Southwark has many links with the Pilgrim Fathers who set sail for America in 1620. The story begins before then however. In 1586 a group of people were sent to The Clink for refusing to obey the religious laws of Elizabeth 1, thus beginning a tradition of religious dissent within Southwark.

The dissenters founded a prison church under the guidance of John Greenwood, a clergyman, and Henry Barrowe, a lawyer. They called themselves 'Independents' but were also known as 'Brownists' because of the free thinking of Robert Browne, the headmaster at St Olave's School. Another clergyman, Francis Johnson, soon joined them. He had been ordered by the English Ambassador to Holland to buy and burn the books by Greenwood and Barrowe. Inspired by them he came to visit the authors and found himself being jailed with them!

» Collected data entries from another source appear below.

-- ==== Sys2Proof/Machine/Cache.lean ====
section
/-! DEFINITION. The levels between a group and the homes of its accesses (R316 to R319, R343), transactions to other
packages (R426), and how acquires, releases and promotions are performed (R318, R329, R345). -/

namespace Sys2Proof.Machine

/-! ## Agents and scopes -/

/-- The hub an agent of a team is resident on (R321). -/
def State.agentHub (s : State) (tid gid : Nat) : HubId :=
  match s.team? tid with
  | none => .h0
  | some t => match (t.group? gid).bind t.coreOf with
    | some u => unitHub u
    | none => match t.cores.head? with
      | some c => unitHub c.unit
      | none => t.hub

/-- An agent at the moment of an event: its team and group, and the hub it is resident on (R321). -/
structure AgentAt where
  team : Nat
  gid : Nat
  hub : HubId
deriving DecidableEq, Repr

/-- An agent of a team as it stands now. -/
def State.agentNow (s : State) (tid gid : Nat) : AgentAt := { team := tid, gid := gid, hub := s.agentHub tid gid }

/-- R321: whether an agent's instance of a scope includes another agent of this package. -/
def AgentAt.includes (a : AgentAt) (scope : Nat) (b : AgentAt) : Bool :=
  match scope with
  | 0 => a.team == b.team && a.gid == b.gid
  | 1 => a.team == b.team
  | 2 => decide (a.hub = b.hub)
  | _ => true

/-- R321: whether two events, each with its agent and scope, are mutually in scope. -/
def mutuallyInScope (a : AgentAt) (scope : Nat) (b : AgentAt) (scope' : Nat) : Bool :=
  a.includes scope b && b.includes scope' a

/-- The agent of a note (R345). -/
def Note.agent (n : Note) : AgentAt := { team := n.team, gid := n.gid, hub := n.hub }

/-- R329: a narrow release: scope 0, or scope 1 in a team of one core. -/
def Team.narrow (t : Team) (scope : Nat) : Bool := scope == 0 || (scope == 1 && decide (t.cores.length ≤ 1))

/-! ## The store-combining path -/

/-- The line entries that a group still holds in a core's store-combining path. -/
def Core.heldBy (c : Core) (tid gid : Nat) : List Combining := c.combining.filter (fun e => e.team == tid && e.gid == gid)

/-- The entry of a line in a core's path (R316). -/
def Core.entryOf (c : Core) (line : Nat) : Option Combining := c.combining.find? (fun e => e.line == line)

/-- R215, R448: a failure of a group's store, atomic or copy is held for its next fence; after its retirement it kills
the team. -/
def State.holdFailure (s : State) (tid gid : Nat) (f : HeldFailure) : State :=
  match s.group? tid gid with
  | none => s
  | some g => if g.retired then s.killTeam tid f.cause
    else s.modGroup tid gid (fun g => { g with failures := g.failures ++ [f] })

/-- The ring position of a core's chiplet (R188). -/
def unitChiplet : CoreUnit → Nat
  | .vector c => c.chiplet
  | .scalar _ _ => 7
  | .control c => c.chiplet

/-- R429: a group as a master at the targets of its writes, at the level at which it made them. -/
def State.masterSpace (s : State) (h : HubId) (tid gid : Nat) (kernel : Bool) : Option Space :=
  (s.team? tid).map (fun t =>
    let g := t.group? gid
    { asn := t.asn, ptroot := t.ptroot, hub := t.hub, tenant := t.tenant, kernel := kernel, masterHub := h
      pos := (((g.bind t.coreOf).or (t.cores.head?.map (fun c => c.unit))).map unitChiplet).getD 15, tlb := none })

/-- R430: the position of a target that refuses a write, or an RMW, on its arrival, because its table has changed since the check at
translation. -/
def State.refusedLate (s : State) (h : HubId) (tid gid line right : Nat) (kernel : Bool) : Option Nat :=
  (s.masterSpace h tid gid kernel).bind (fun sp => s.refusedBy sp (keyHome (line * 128)) (keyAddress (line * 128)) [right])

/-- R373, R430, R448: how such a refusal is reported: with the address of the first byte of the line that was to be written. -/
def State.lateFailure (s : State) (line pos : Nat) (cells : List (Nat × Byte)) (made : MadeBy) : HeldFailure :=
  { copy := (match made.source with | .copy _ => true | _ => false)
    place := (match made.source with | .copy p => p | _ => 0)
    cause := 0x26, val := made.va + BitVec.ofNat 64 (cells.foldl (fun m c => min m (c.1 % 128)) 127)
    val2 := s.targetWord (keyHome (line * 128)) pos }

/-- Whether an entry's durable bytes fit the persist buffer of their home (R351). -/
def State.entryRoom (s : State) (e : Combining) : Bool := !e.durable || s.roomForKeys (e.bytes.map (fun c => c.1))

/-- Performs one entry of the store-combining path at its home; a line of another package leaves as a request. -/
def State.performEntry (s : State) (h : HubId) (e : Combining) : State :=
  if localHome (keyHome (e.line * 128)) && (s.linkError h e.line).isNone then
    s.homeWriteLine e.line e.bytes (Writer.plain h e.team e.gid e.durable)
  else s.newTxn e.team e.gid h e.line (.write e.bytes { WriteHow.hub e.durable with made := e.made })

/-- An entry leaves a core's path and is performed, or refused by its target (R430). -/
def State.drainEntry (s : State) (u : CoreUnit) (e : Combining) : State :=
  let s1 := s.modCore u (fun c => { c with combining := c.combining.erase e })
  match s.refusedLate (unitHub u) e.team e.gid e.line 1 e.made.kernel with
  | none => s1.performEntry (unitHub u) e
  | some pos => s1.holdFailure e.team e.gid (s.lateFailure e.line pos e.bytes e.made)

/-- Drains the entries of a core's path that a test names, the oldest first (R316); a durable one without room waits at its home, and
later ones pass it (R351, R415). The test names with an entry every older one of its group. n bounds their number. -/
def State.drainWhere (u : CoreUnit) (named : Combining → Bool) : Nat → State → State
  | 0, s => s
  | n + 1, s =>
    match (s.core u).combining.find? (fun e => named e && s.entryRoom e) with
    | none => s
    | some e => State.drainWhere u named n (s.drainEntry u e)

/-- Drains a group's entries, where room allows. -/
def State.drain (s : State) (u : CoreUnit) (tid gid : Nat) : State :=
  State.drainWhere u (fun e => e.team == tid && e.gid == gid) (s.core u).combining.length s

/-- Drains a core's path, where room allows. -/
def State.drainCore (s : State) (u : CoreUnit) : State := State.drainWhere u (fun _ => true) (s.core u).combining.length s

/-- Drains the entry that a core holds for a line, with its group's others (R316, R328). -/
def State.drainLine (s : State) (u : CoreUnit) (line : Nat) : State :=
  match (s.core u).entryOf line with
  | none => s
  | some e => s.drain u e.team e.gid

/-- Whether a core still holds bytes of a line. -/
def State.holdsLine (s : State) (u : CoreUnit) (line : Nat) : Bool := (s.core u).combining.any (fun e => e.line == line)

/-- Whether a group still holds stores that are not performed. -/
def State.holdsStores (s : State) (u : CoreUnit) (tid gid : Nat) : Bool := !((s.core u).heldBy tid gid).isEmpty

/-- The line entries of a store-combining path (R316). -/
def pathEntries : Nat := 32

/-- An entry with later bytes of its group over its own. -/
def Combining.merge (e : Combining) (cells : List (Nat × Byte)) (durable : Bool) (made : MadeBy) : Combining :=
  { e with
    bytes := e.bytes.filter (fun c => !cells.any (fun d => d.1 == c.1)) ++ cells
    durable := e.durable || durable
    made := if e.made.source = .store then made else e.made }

/-- Adds an entry to a core's path; a full path performs its oldest first (R316). -/
def State.addEntry (s : State) (u : CoreUnit) (e : Combining) : State :=
  let s1 := match (s.core u).combining with
    | old :: _ => if pathEntries ≤ (s.core u).combining.length then s.drainEntry u old else s
    | [] => s
  s1.modCore u (fun c => { c with combining := c.combining ++ [e] })

/-- Puts bytes of one line into the store-combining path: merged into the line's entry when that is the group's newest, else
as a new entry after the older one has been performed (R316). -/
def State.combine (s : State) (u : CoreUnit) (new : Combining) : State :=
  match (s.core u).entryOf new.line with
  | some e =>
    if ((s.core u).heldBy new.team new.gid).getLast? = some e then
      s.modCore u (fun c => { c with
        combining := updateWhere (fun x => decide (x = e)) (fun x => x.merge new.bytes new.durable new.made) c.combining })
    else (s.drainLine u new.line).addEntry u new
  | none => s.addEntry u new

/-- Whether a path takes stores of lines without draining one of its entries. -/
def Core.takes (c : Core) (tid gid : Nat) (lines : List Nat) : Bool :=
  (decide (c.combining.length + lines.length ≤ pathEntries) && lines.all (fun l => (c.entryOf l).isNone)) ||
  (match lines with
   | [] => true
   | [l] => ((c.heldBy tid gid).getLast?.any (fun e => e.line == l))
   | _ => false)

/-- R316, R351: readies a core's path for stores of a group to lines, of which keys are durable: none when they must wait for
room in a persist buffer. -/
def State.pathFor (s : State) (u : CoreUnit) (tid gid : Nat) (lines durable : List Nat) : Option State :=
  if (s.core u).takes tid gid lines then some s
  else
    let s1 := s.drainCore u
    if (s1.core u).combining.isEmpty && s1.roomForKeys durable then some s1 else none

/-- R317: the byte that the core's store-combining path holds for a key. -/
def Core.forwarded (c : Core) (k : Nat) : Option Byte :=
  (c.entryOf (lineOfKey k)).bind (fun e => (e.bytes.find? (fun x => x.1 == k)).map (fun x => x.2))

/-- R317: a line as the loads of a core read it: with the bytes that its store-combining path holds. -/
def Core.overlay (c : Core) (line : Nat) (data : List Byte) : List Byte :=
  match c.entryOf line with
  | none => data
  | some e => setCells e.bytes data

/-! ## The vector L1 -/

/-- R318: the bump, with its wrap sweep. -/
def L1.bump (l : L1) : L1 :=
  let g := (l.gen + 1) % 16
  { gen := g, lines := l.lines.filter (fun x => x.tag != g) }

/-- A current line (R318). -/
def L1.current (l : L1) (line : Nat) : Option CacheLine := l.lines.find? (fun x => x.line == line && x.tag == l.gen)

/-- Fills or replaces a line (R317). -/
def L1.fill (l : L1) (line : Nat) (data : List Byte) : L1 :=
  { l with lines := { line := line, tag := l.gen, data := data } :: l.lines.filter (fun x => x.line != line) }

/-- R317: a store's bytes enter a current line, and never allocate one. -/
def L1.store (l : L1) (line : Nat) (cells : List (Nat × Byte)) : L1 :=
  { l with
    lines := updateWhere (fun x => x.line == line && x.tag == l.gen)
      (fun x => { x with data := cells.foldl (fun d c => d.set (c.1 % 128) c.2) x.data }) l.lines }

def L1.drop (l : L1) (line : Nat) : L1 := { l with lines := l.lines.filter (fun x => x.line != line) }

def State.modL1 (s : State) (tid ix : Nat) (f : L1 → L1) : State :=
  s.modTeam tid (fun t => t.modShare ix (fun c => { c with l1 := f c.l1 }))

/-! ## Requests on their way -/

/-- The wts of a line at its home; another package's is not held by this state and is free (log 18). -/
def State.wtsOf (s : State) (line : Nat) : Dword :=
  let home := keyHome (line * 128)
  if localHome home then ((s.hub (homeHub home)).stamp line).wts else Config.freeReading s.tick 41

/-- R329, R345: the writer of a request: a release leaves its note. -/
def Txn.writer (x : Txn) (how : WriteHow) (rmw : Bool) : Writer :=
  { hub := x.hub, team := x.team, gid := x.gid, scope := how.release.getD 0, release := how.release.isSome, rmw := rmw,
    durable := how.durable, published := how.published, holder := how.holder }

/-- The origins of the poison of the bytes of a line (R393). -/
def State.lineOrigins (s : State) (line : Nat) : List Byte := (List.range 128).map (fun i => s.poisonAt (line * 128 + i))

/-- Whether a write of an agent on a core is on its way to another package. -/
def State.writesAway (s : State) (u : CoreUnit) : Bool :=
  s.txns.any (fun x => x.kind.writes &&
    ((s.team? x.team).any (fun t => (t.group? x.gid).any (fun g => decide (t.coreOf g = some u)))))
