-- ==== Sys2Proof/Machine/Staging.lean ====
section
/-! DEFINITION. Posted mail (R190), and what a checkpointed or paired team
stages and commits (R398 to R407). -/

namespace Sys2Proof.Machine

/-! ## Mail -/

/-- R188: the package and hub of a name. -/
def namePackage (n : Dword) : Nat := bits n 63 54
def nameHub (n : Dword) : HubId := hubOfNumber (bits n 53 53)

/-- R418: the index of a mail's plane. -/
def mailIndex (name : Dword) : Nat := bits name 39 37 ^^^ bits name 45 43

/-- Whether a name's package is another one. -/
def State.nameAway (s : State) (name : Dword) : Bool := decide (namePackage name ≠ s.flash.package)

/-- R190, R421, R425, R427, R437: whether mail of a hub cannot leave for a name: its package is absent or failed, no plane is live, or a
failed bridge stands between, in which case it is refused with reason 4. -/
def State.mailCut (s : State) (h : HubId) (name : Dword) : Bool :=
  if s.nameAway name then
    !s.packages.any (fun p => p.package == namePackage name && decide (p.state = .up ∨ p.state = .recovering)) ||
      decide ((s.hub h).plst = 0) ||
      ((s.hub h).plst.getLsbD ((s.hub h).planeOf (mailIndex name)) && s.planeCut h ((s.hub h).planeOf (mailIndex name)))
  else decide (nameHub name ≠ h) && !s.bridgeUp

/-- R135, R190: mail takes an outstanding-transaction entry: one that an outcome already answers, or one that is held or leaves on a
plane (R418, R421, R423); what goes to this package's own directories takes no plane. -/
def State.enterMail (s : State) (m : Mail) : State :=
  let away := s.nameAway m.name
  let held := away && s.moving m.hub (mailIndex m.name)
  let plane := if away && !held && m.outcome.isNone then (s.hub m.hub).planeOf (mailIndex m.name) else heldPlane
  let s1 := { s with nextTxn := s.nextTxn + 1, mails := s.mails ++ [{ m with plane := plane }] }
  if m.outcome.isSome then s1.due (.mailAck m.id)
  else if held then s1
  else (if away then s1.sent plane else s1).due (.mailArrival m.id)

/-- R190: posts mail; its arrival at the directory comes due. -/
def State.postMail (s : State) (tid gid : Nat) (h : HubId) (name : Dword) (reg : Nat) (key : Half) (words : List Word)
    (scope : Nat) : State :=
  s.enterMail
    { id := s.nextTxn, team := tid, gid := gid, hub := h, name := name, reg := reg, key := key, words := words, scope := scope
      clock := (s.hub h).lclk, plane := heldPlane, outcome := if s.mailCut h name then some 4 else none, forward := false, issued := s.tbase }

/-! ## Staging -/

/-- R405: one step of the CRC-64, most significant bit first. -/
def crcBit (c : Dword) : Dword := if c.getLsbD 63 then (c <<< 1) ^^^ 0x42F0E1EBA9EA3693 else c <<< 1

/-- R405: a byte fed to the CRC-64. -/
def crcByte (c : Dword) (b : Byte) : Dword :=
  let x := c ^^^ (b.setWidth 64 <<< 56)
  crcBit (crcBit (crcBit (crcBit (crcBit (crcBit (crcBit (crcBit x)))))))

/-- R405: the CRC-64 of bytes from a value. -/
def crc64 (c : Dword) (bs : List Byte) : Dword := bs.foldl crcByte c

/-- R405: the record of a staged access. -/
def Staged.record (e : Staged) : List Byte :=
  let data := if e.kind = 2 then e.operand else e.bytes
  toBytes 8 e.va.toNat ++ [BitVec.ofNat 8 e.kind, BitVec.ofNat 8 e.op] ++ toBytes 2 data.length ++ data

/-- R399, R400: whether a team stages its accesses. -/
def Team.staging (t : Team) : Bool := decide (t.mode ≠ .plain)

/-- R400: the lines of a team's staging area. -/
def stagedLines (st : List Staged) : List Nat :=
  ((st.filter (fun e => e.kind != 4)).map (fun e => lineOfKey e.address)).eraseDups

/-- R400, R405: stages an access; one that needs a line beyond the capacity kills the team. -/
def State.stage (s : State) (tid : Nat) (e : Staged) : State :=
  match s.team? tid with
  | none => s
  | some t =>
    let st := t.staged ++ [e]
    if 8192 < (stagedLines st).length then s.killTeam tid 0x52
    else
      let sign := fun (g : Group) => if t.mode = .paired then { g with signature := crc64 g.signature e.record } else g
      s.setTeam ({ t with staged := st }.modGroup e.gid sign)

/-- R406: a mismatch between twins: both roll back, and the second since their last commit kills them. -/
def State.pairMismatch (s : State) (tid : Nat) : State :=
  match s.team? tid with
  | none => s
  | some t =>
    if t.pairMismatch then s.killTeam tid 0x51
    else
      let mark := fun (x : Team) => { x with pairMismatch := true }
      let s1 := (s.rollBackTeam tid true).modTeam tid mark
      match t.twin with
      | some w => s1.modTeam w mark
      | none => s1

/-! ## Commits -/

/-- Whether a write of a team is on its way to another package. -/
def State.teamWrites (s : State) (tid : Nat) : Bool :=
  s.txns.any (fun x => x.team == tid && x.kind.writes)

/-- How a staged access is made at its home: a staged release is published when it is performed (R346). -/
def Staged.how (e : Staged) : WriteHow :=
  { durable := e.durable, release := if e.release then some e.scope else none, published := true, holder := none
    made := { source := .store, va := e.va - BitVec.ofNat 64 (e.address % 128), kernel := e.kernel } }

/-- Whether a staged store is one write with another: of the same instruction, on the same line, and to no register (R236, R412). -/
def State.oneWrite (s : State) (e x : Staged) : Bool :=
  e.kind == 1 && x.kind == 1 && e.gid == x.gid && e.instr == x.instr && lineOfKey e.address == lineOfKey x.address &&
  (s.queueRegister e.address).isNone

/-- The bytes of staged stores, a later one's over an earlier one's (R113). -/
def stagedCells (es : List Staged) : List (Nat × Byte) :=
  es.foldl (fun cells e =>
    let new := cellsFrom e.address e.bytes
    cells.filter (fun c => !new.any (fun d => d.1 == c.1)) ++ new) []

/-- A staged access performed (R401), with the others of its instruction on its line, whose bytes make one write (R412): a write, an RMW on
what memory holds then, a store to a register (R236), or mail. A release waits for the acknowledgement of every earlier staged write
(R346), and a durable write for room (R351): then none. -/
def State.performStaged (s : State) (t : Team) (e : Staged) (others : List Staged) : Option State :=
  let h := s.agentHub t.id e.gid
  let cells := stagedCells (e :: others)
  let line := lineOfKey e.address
  let w : Writer := { hub := h, team := t.id, gid := e.gid, scope := e.scope, release := e.release, rmw := decide (e.kind = 2),
                      durable := e.durable, published := true, holder := none }
  let remote := !localHome (keyHome e.address) || (s.linkError h (lineOfKey e.address)).isSome
  if (e.release && s.teamWrites t.id) || (e.durable && !s.roomForKeys (cells.map (fun c => c.1))) then none
  else match e.kind, s.queueRegister e.address with
  | 4, _ =>
    let words := (List.range 64).map (fun i => BitVec.ofNat 32 (ofBytes ((e.bytes.drop (4 * i)).take 4)))
    some (s.postMail t.id e.gid h e.va e.mailReg e.mailKey words e.scope)
  | 2, _ =>
    let r : RmwWord := { key := e.address, size := e.bytes.length, lane := 0, op := e.op, operand := e.operand }
    some (if remote then s.newTxn t.id e.gid h line (.rmw r e.how) else s.rmwAtHome r w)
  | _, some (q, off) =>
    if (s.linkError h (lineOfKey e.address)).isSome then some (s.newTxn t.id e.gid h line (.write cells e.how))
    else some (s.writeQueueSpace q e.kernel off (BitVec.ofNat 64 (ofBytes e.bytes)))
  | _, none => some (if remote then s.newTxn t.id e.gid h line (.write cells e.how) else s.homeWriteLine line cells w)

/-- R401: staged accesses performed in staging order, as far as they can be; those that are left. n bounds their number. -/
def State.performAll (s : State) (t : Team) : Nat → List Staged → State × List Staged
  | _, [] => (s, [])
  | 0, es => (s, es)
  | n + 1, e :: es => match s.performStaged t e (es.filter (s.oneWrite e)) with
    | none => (s, e :: es)
    | some s1 => State.performAll s1 t n (es.filter (fun x => !s.oneWrite e x))

/-- R399, R401, R403: what a commit at a barrier makes of a group: its registers as at its arrival there become the shadow, and its signature
and replay log are cleared. -/
def Group.commit (g : Group) (n : Nat) : Group :=
  { g with
    shadow := some (((g.arrivedAt.find? (fun a => a.1 == n)).map (fun a => a.2)).getD g.regs), signature := 0, replay := []
    arrivedAt := g.arrivedAt.filter (fun a => a.1 != n), shadowArr := g.arrGen }

/-- R401: the new shadow of a team, which replaces the old one. What the leader has read since stays for its follower (R404). -/
def Team.commit (t : Team) (n : Nat) : Team :=
  { t with
    groups := t.groups.map (fun g => g.commit n), staged := [], lineCopies := [],
    shadowBarriers := t.barriers, shadowPairs := t.pairs, dataRollback := false, pairMismatch := false,
    cores := t.cores.map (fun c => { c with shadowScratch := some c.scratch }), committing := none }

/-- The signature of a team (R405). -/
def Team.teamSignature (t : Team) : Dword := t.groups.foldl (fun x g => x ^^^ g.signature) 0

/-- R138: the generation moves and the arrivals start again. -/
def Barrier.open (b : Barrier) : Barrier :=
  { b with arrivals := 0, gen := b.gen + 1, reord := [], arrived := [], copyArrived := false }

def Team.modBarrier (t : Team) (n : Nat) (f : Barrier → Barrier) : Team := { t with barriers := modifyAt n f t.barriers }

/-- The number under which a team commits for the last time: above every named barrier's (R216). -/
def finalBarrier : Nat := 48

/-- R401, steps 4 and 5: the new shadow of a team replaces the old one, and the waiters of the generation pass; a rollback that
was asked for meanwhile follows. -/
def State.finishCommit (s : State) (tid : Nat) : State :=
  match s.team? tid with
  | none => s
  | some t => match t.committing with
    | none => s
    | some n =>
      let s1 := s.modTeam tid (fun x => { (x.modBarrier n Barrier.open).commit n with
        lastCommitted := x.lastCommitted || n == finalBarrier, rollBackAfter := none,
        dataRollback := x.rollBackAfter.isSome && x.dataRollback })
      match t.rollBackAfter with
      | none => s1
      | some m => (s1.modTeam tid (fun x => x.rollBack m)).due (.rollbackComplete tid)

/-- R401: a commit begins at a completed generation. -/
def State.beginCommit (s : State) (tid n : Nat) : State :=
  s.modTeam tid (fun t => { t with committing := some n, commitQueue := t.commitQueue.erase n })

/-- R401, R406: a commit in progress goes on: the leader's staged accesses are performed in order, a follower's are discarded,
and when the last is acknowledged both twins have the new shadow. -/
def State.goOnCommit (s : State) (t : Team) : State :=
  let follows := !t.leader && (t.twin.bind s.team?).any (fun x => x.committing.isSome)
  if t.committing.isNone || follows then s
  else
    let r := s.performAll t t.staged.length (if t.leader then t.staged else [])
    let s1 := r.1.modTeam t.id (fun x => { x with staged := r.2 })
    if r.2 ≠ [] ∨ s1.teamWrites t.id = true then s1
    else match t.twin with
      | none => s1.finishCommit t.id
      | some w => (s1.finishCommit t.id).finishCommit w

/-- R401, R406: the commits of a team: the one in progress goes on; else the earliest completed generation begins its own, in a pair once
both twins have completed it and their signatures agree. -/
def State.settleCommit (s : State) (tid : Nat) : State :=
  match s.team? tid with
  | none => s
  | some t =>
    if t.committing.isSome then s.goOnCommit t
    else match t.twin.bind s.team? with
      | none => (match t.commitQueue with
        | [] => s
        | n :: _ =>
          let s1 := s.beginCommit tid n
          ((s1.team? tid).map s1.goOnCommit).getD s1)
      | some other =>
        match t.commitQueue.find? (fun n => other.commitQueue.contains n) with
        | none => s
        | some n =>
          if t.teamSignature ≠ other.teamSignature then s.pairMismatch tid
          else
            let s1 := (s.beginCommit tid n).beginCommit other.id n
            let s2 := ((s1.team? tid).map s1.goOnCommit).getD s1
            ((s2.team? other.id).map s2.goOnCommit).getD s2

/-- Every commit that can goes on. -/
def State.settleCommits (s : State) : State := (s.teams.map (fun t => t.id)).foldl State.settleCommit s

/-- R401, R406: a commit barrier's generation is complete: its commit comes after those before it. -/
def State.queueCommit (s : State) (tid n : Nat) : State :=
  (s.modTeam tid (fun t => { t with commitQueue := t.commitQueue ++ [n] })).settleCommit tid

/-- Whether a generation of a barrier is complete and its commit awaited, so that arrivals belong to the next one. -/
def Team.opening (t : Team) (n : Nat) : Bool := decide (t.committing = some n) || t.commitQueue.contains n

end Sys2Proof.Machine
end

In 1592 Greenwood, Barrowe and John Penry gained a temporary reprieve and began meeting at a house in the Borough and formally constituted the Southwark Independent Church. However the reprieve was short-lived and Greenwood and Barrowe were executed on 6th April 1593. John Penry was also executed, at a site near the present day junction between Albany Road and Old Kent Road, on 29th May 1593. Roger Rippon, whose house was used for worship, was arrested and died of disease in prison.

On his eventual release Francis Johnson travelled to Newfoundland looking for a place where religious freedom might be possible. He finally settled in Holland where many of the Southwark dissenters had fled to. The remaining members of the group continued to meet in secret before being brought into the open by Henry Jacob in 1616. Jacob had been influenced by the writing of Johnson and in 1620 some members of the Southwark Church were given permission to sail to America. It was this group who went on The Mayflower.